When thermal runaway occurs a large amount of energy is released over a longer period of time, mimicking an out-of-control explosive firework.


Andrew Beaton’s family experienced the devastation of an e-bike fire after his son’s bike went up in smoke whilst it was charging underneath their staircase.

“If it wasn’t for my son, we wouldn’t be here,” commented Andrew Beaton from Lancaster. “He was up to get a drink at night and shouted to us after seeing the e-bike on fire. I sprinted downstairs, swung open the front door and threw the bike outside. In that moment, all the batteries fell out and were exploding like hand grenades.”

“I was fearing for my wife and kids, as the bike was charging under the stairs and had set them alight. I started frantically throwing water on the stairs so they could get down. Within four minutes everything was gone.”

“I bought the e-bike online as a Christmas present for my son and now it will be costing us upwards of £50,000 in damages. I urge anyone thinking of buying these e-bikes not to – it’s not worth your life.”

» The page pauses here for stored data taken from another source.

/-- Settles O5: an illegal word is the third clause of O2, a command's word reaches `exec` by `cmdWrite_encode`, and
`command_eq` gives the outcome of each accept. -/
theorem acceptFollowsItsAlgorithm : Obligations.AcceptFollowsItsAlgorithm := by
  unfold Obligations.AcceptFollowsItsAlgorithm
  obtain ⟨_, _, hillegal⟩ := legalWordsAreTheCommandWords
  refine fun s w hf hp => ⟨fun hw => hillegal w s hw hp hf, ?_⟩
  rintro i rfl
  exact ⟨(regWrite_cmd _ s).trans (cmdWrite_encode hf hp i), command_eq hf hp⟩

/-! ### The checks of the DES-64 cipher commands -/

/-- No command is both a DES-64 cipher command and KS.DES, so BADARG is none of a cipher command's errors
(60_exceptions.md R360). -/
theorem isKsDes_of_isDesCipher {i : Instr} (hd : isDesCipher i = true) : isKsDes i = false := by
  have hall : ∀ i ∈ allCommands, isDesCipher i = true → isKsDes i = false := by decide
  exact hall i (mem_allCommands i) hd

theorem cipherOf_of_isDesCipher {i : Instr} (hd : isDesCipher i = true) : cipherOf i = .des := by
  have hall : ∀ i ∈ allCommands, isDesCipher i = true → cipherOf i = .des := by decide
  exact hall i (mem_allCommands i) hd

/-- ROUNDS is checked before everything else, so COUNT and the buffers do not matter (60_exceptions.md R362). -/
theorem acceptError_of_illegalRounds {i : Instr} {s : State} (hd : isDesCipher i = true)
    (hr : s.opr.rounds.toNat ≠ 16) : acceptError i s = some .desRounds :=
  if_pos ⟨hd, hr⟩

/-- With legal ROUNDS a DES-64 cipher command passes the accept, a mode command when its buffers are empty or fit
(44_des64.md R233, 20_memory.md R85, R86). -/
theorem acceptError_of_legalRounds {i : Instr} {s : State} (hd : isDesCipher i = true) (hr : s.opr.rounds.toNat = 16)
    (hbuf : isMode i = true → s.opr.count.toNat = 0 ∨
      (buffersAligned .des s = true ∧ buffersInRange .des s = true)) : acceptError i s = none := by
  cases hm : isMode i with
  | false => simp [acceptError, hr, hm, isKsDes_of_isDesCipher hd]
  | true =>
    rw [acceptError_eq_bufferCheck hm fun _ => hr, cipherOf_of_isDesCipher hd]
    obtain hempty | ⟨haligned, hinRange⟩ := hbuf hm
    · exact bufferCheck_of_empty hempty
    · exact bufferCheck_of_fitting haligned hinRange

/-! ### FAULT is sticky -/

/-- No step but reset clears FAULT (60_exceptions.md R364). -/
theorem step_fault {s t : State} (hf : s.status.fault = true) (hn : s.schedule.head? ≠ some .platform)
    (h : step s = .next t) : t.status.fault = true := by
  cases step_cases h with
  | idle sched ht => rw [ht]; exact hf
  | reset sched hs ht => exact absurd (by rw [hs]; rfl) hn
  | host op rest sched hh hx => exact hostCase_fault (hostEvent_cases hx) hf
  | engine i sched hr hx => exact exec_fault hx hf

/-- Settles O6: the check of ROUNDS is the first of the accept, its error sets FAULT, with FAULT set a CMD write changes
nothing, and `step_fault` keeps it set. -/
theorem desRoundCountErrorIsFatal : Obligations.DesRoundCountErrorIsFatal := by
  unfold Obligations.DesRoundCountErrorIsFatal
  refine ⟨fun _ _ => step_fault, fun i hi s hp hf => ?_⟩
  have hd : isDesCipher i = true := by
    revert i
    decide
  obtain ⟨hraise, haccept⟩ := command_eq (i := i) hf hp
  refine ⟨fun hr => ?fatal, fun hr hbuf => haccept (acceptError_of_legalRounds hd hr fun hm => ?buffers)⟩
  case fatal =>
    have hstatus : raisedStatus .desRounds s = ⟨false, true, true, s.status.wovr, .desRounds⟩ := by
      rw [raisedStatus, hf]; rfl
    refine ⟨_, hraise _ (acceptError_of_illegalRounds hd hr), by rw [hstatus],
      ⟨rfl, (busy_eq_false_iff _).2 hp, rfl⟩, fun w => ?_⟩
    rw [regWrite_cmd, cmdWrite_of_fault (by rw [hstatus])]
  case buffers =>
    refine (hbuf hm).imp_right fun ⟨hsrc, hdst, hsrcEnd, hdstEnd⟩ => ?_
    exact ⟨(buffersAligned_iff .des s).2 ⟨hsrc, hdst⟩, (buffersInRange_iff .des s).2 ⟨hsrcEnd, hdstEnd⟩⟩

/-! ### The faulted engine -/

/-- The state with FAULT set to `b`, to compare a faulted engine with the same engine without the fault. -/
def State.withFault (s : State) (b : Bool) : State := { s with status := { s.status with fault := b } }

@[simp] theorem State.withFault_opr (s : State) (b : Bool) : (s.withFault b).opr = s.opr := rfl

/-- A register write that is no CMD write neither reads nor writes FAULT (60_exceptions.md R365). -/
theorem writeReg_withFault (off : BitVec 8) (v : Word) (s : State) (b : Bool) :
    writeReg off v (s.withFault b) = (writeReg off v s).withFault b := by
  have hoperand : ∀ o, (s.withFault b).writeOperand o = (s.writeOperand o).withFault b := fun o => by
    cases hb : s.busy with
    | false => rw [writeOperand_of_not_busy hb, writeOperand_of_not_busy (s := s.withFault b) hb]; rfl
    | true => rw [writeOperand_of_busy hb, writeOperand_of_busy (s := s.withFault b) hb]; rfl
  unfold writeReg
  split
  · rfl
  · rfl
  · rw [State.withFault_opr]
    cases s.opr.write off v with
    | none => rfl
    | some o => exact hoperand o

/-- FAULT shows in no register but STATUS (60_exceptions.md R365). -/
theorem readReg_withFault {off : BitVec 8} (hoff : off ≠ 0x04) (s : State) (b : Bool) :
    readReg off (s.withFault b) = readReg off s := by
  have hne : off.toNat ≠ 0x04 := fun h => hoff (BitVec.eq_of_toNat_eq h)
  unfold readReg
  split
  · contradiction
  all_goals rfl

/-- An aligned register write at another offset than CMD's is `writeReg` (10_state.md R32). -/
theorem regWrite_of_aligned {off : BitVec 8} (h0 : off ≠ 0x00) (ha : off.toNat % 4 = 0) (v : Word) (s : State) :
    regWrite off v s = .next (writeReg off v s) := by
  have hwf : registerAccessWf off 4 = true := by simp [registerAccessWf, ha]
  rw [regWrite, if_pos hwf, if_neg h0]

/-- A faulted engine is the same engine without the fault, and FAULT. -/
theorem withFault_false_true {s : State} (hf : s.status.fault = true) : (s.withFault false).withFault true = s := by
  change s.withFault true = s
  rw [State.withFault, ← hf]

ESF’s report also looks at the design flaws of many e-scooters and suggests ways to enhance their safety over time, to better protect the battery from damage.

A technical impression illustrates these changes, including larger wheels to lessen impact from kerbs and potholes, as well as the battery being moved from under the foot plate, where it is exposed to impact damage from the ground and exposed to water ingress.

An increased foot plate height of 150mm is also recommended to minimise impact damage.


Ways in which e-scooters to evolve in their design to reduce impact damage. Credit - Electrical Safety First


A shocking new video released with the report shows how ferocious one of these lithium-ion battery fires can be. In a highly controlled environment at a test lab, Electrical Safety First conducted a ‘nail penetration test’ to simulate perforation and damage to a battery cell in order to trigger a process called ‘thermal runaway’.

The process results in temperatures exceeding 600 degrees Celsius. This heat propagates rapidly to adjacent cells, resulting in a fire that quickly increases in intensity. Many of these battery fires re-ignite, as seen in the video, sending flames and sparks in all directions.

Other recommendations in the report include:  

  • The banning of universal chargers, to prevent dangerously compatible charging arrangements and damage, and the better regulation of non-proprietary charging systems.
  • The introduction of a British standard for conversion kits for e-bikes, which currently does not exist.
  • Mandatory reporting of e-bike and e-scooter fires in Home Office data in a major overhaul to modernise fire incident reporting across the UK.
  • A Government backed nationwide campaign on e-bike and e-scooter safety, including safe charging.
  • The immediate regulation of online marketplaces, where many substandard and dangerous e-bike and e-scooters are purchased, to make them take reasonable steps to prevent or delist unsafe products sold via their platforms.

Lesley Rudd added: “People’s lives are being destroyed by substandard and faulty batteries, as well as incompatible chargers. There is no one silver bullet solution to tackle this issue, but we cannot bury our heads in the sand. We must address the situation before more lives are lost, with tighter rules to make sure only safe products enter our market.”

The report considers the bans and rule changes already being implemented across Europe, including a ban on rental e-scooters in Paris, and train companies across the UK banning e-scooters on services due to safety concerns. It suggests that without better regulation, e-bikes and e-scooters could risk an outright ban in the future.

Electrical Safety First has also released an animation explaining thermal runaway, so government and the public understand how lithium-ion battery fires are a different proposition to normal fires, in that they are far more ferocious and cannot be stopped using conventional means once the chemical reaction has started.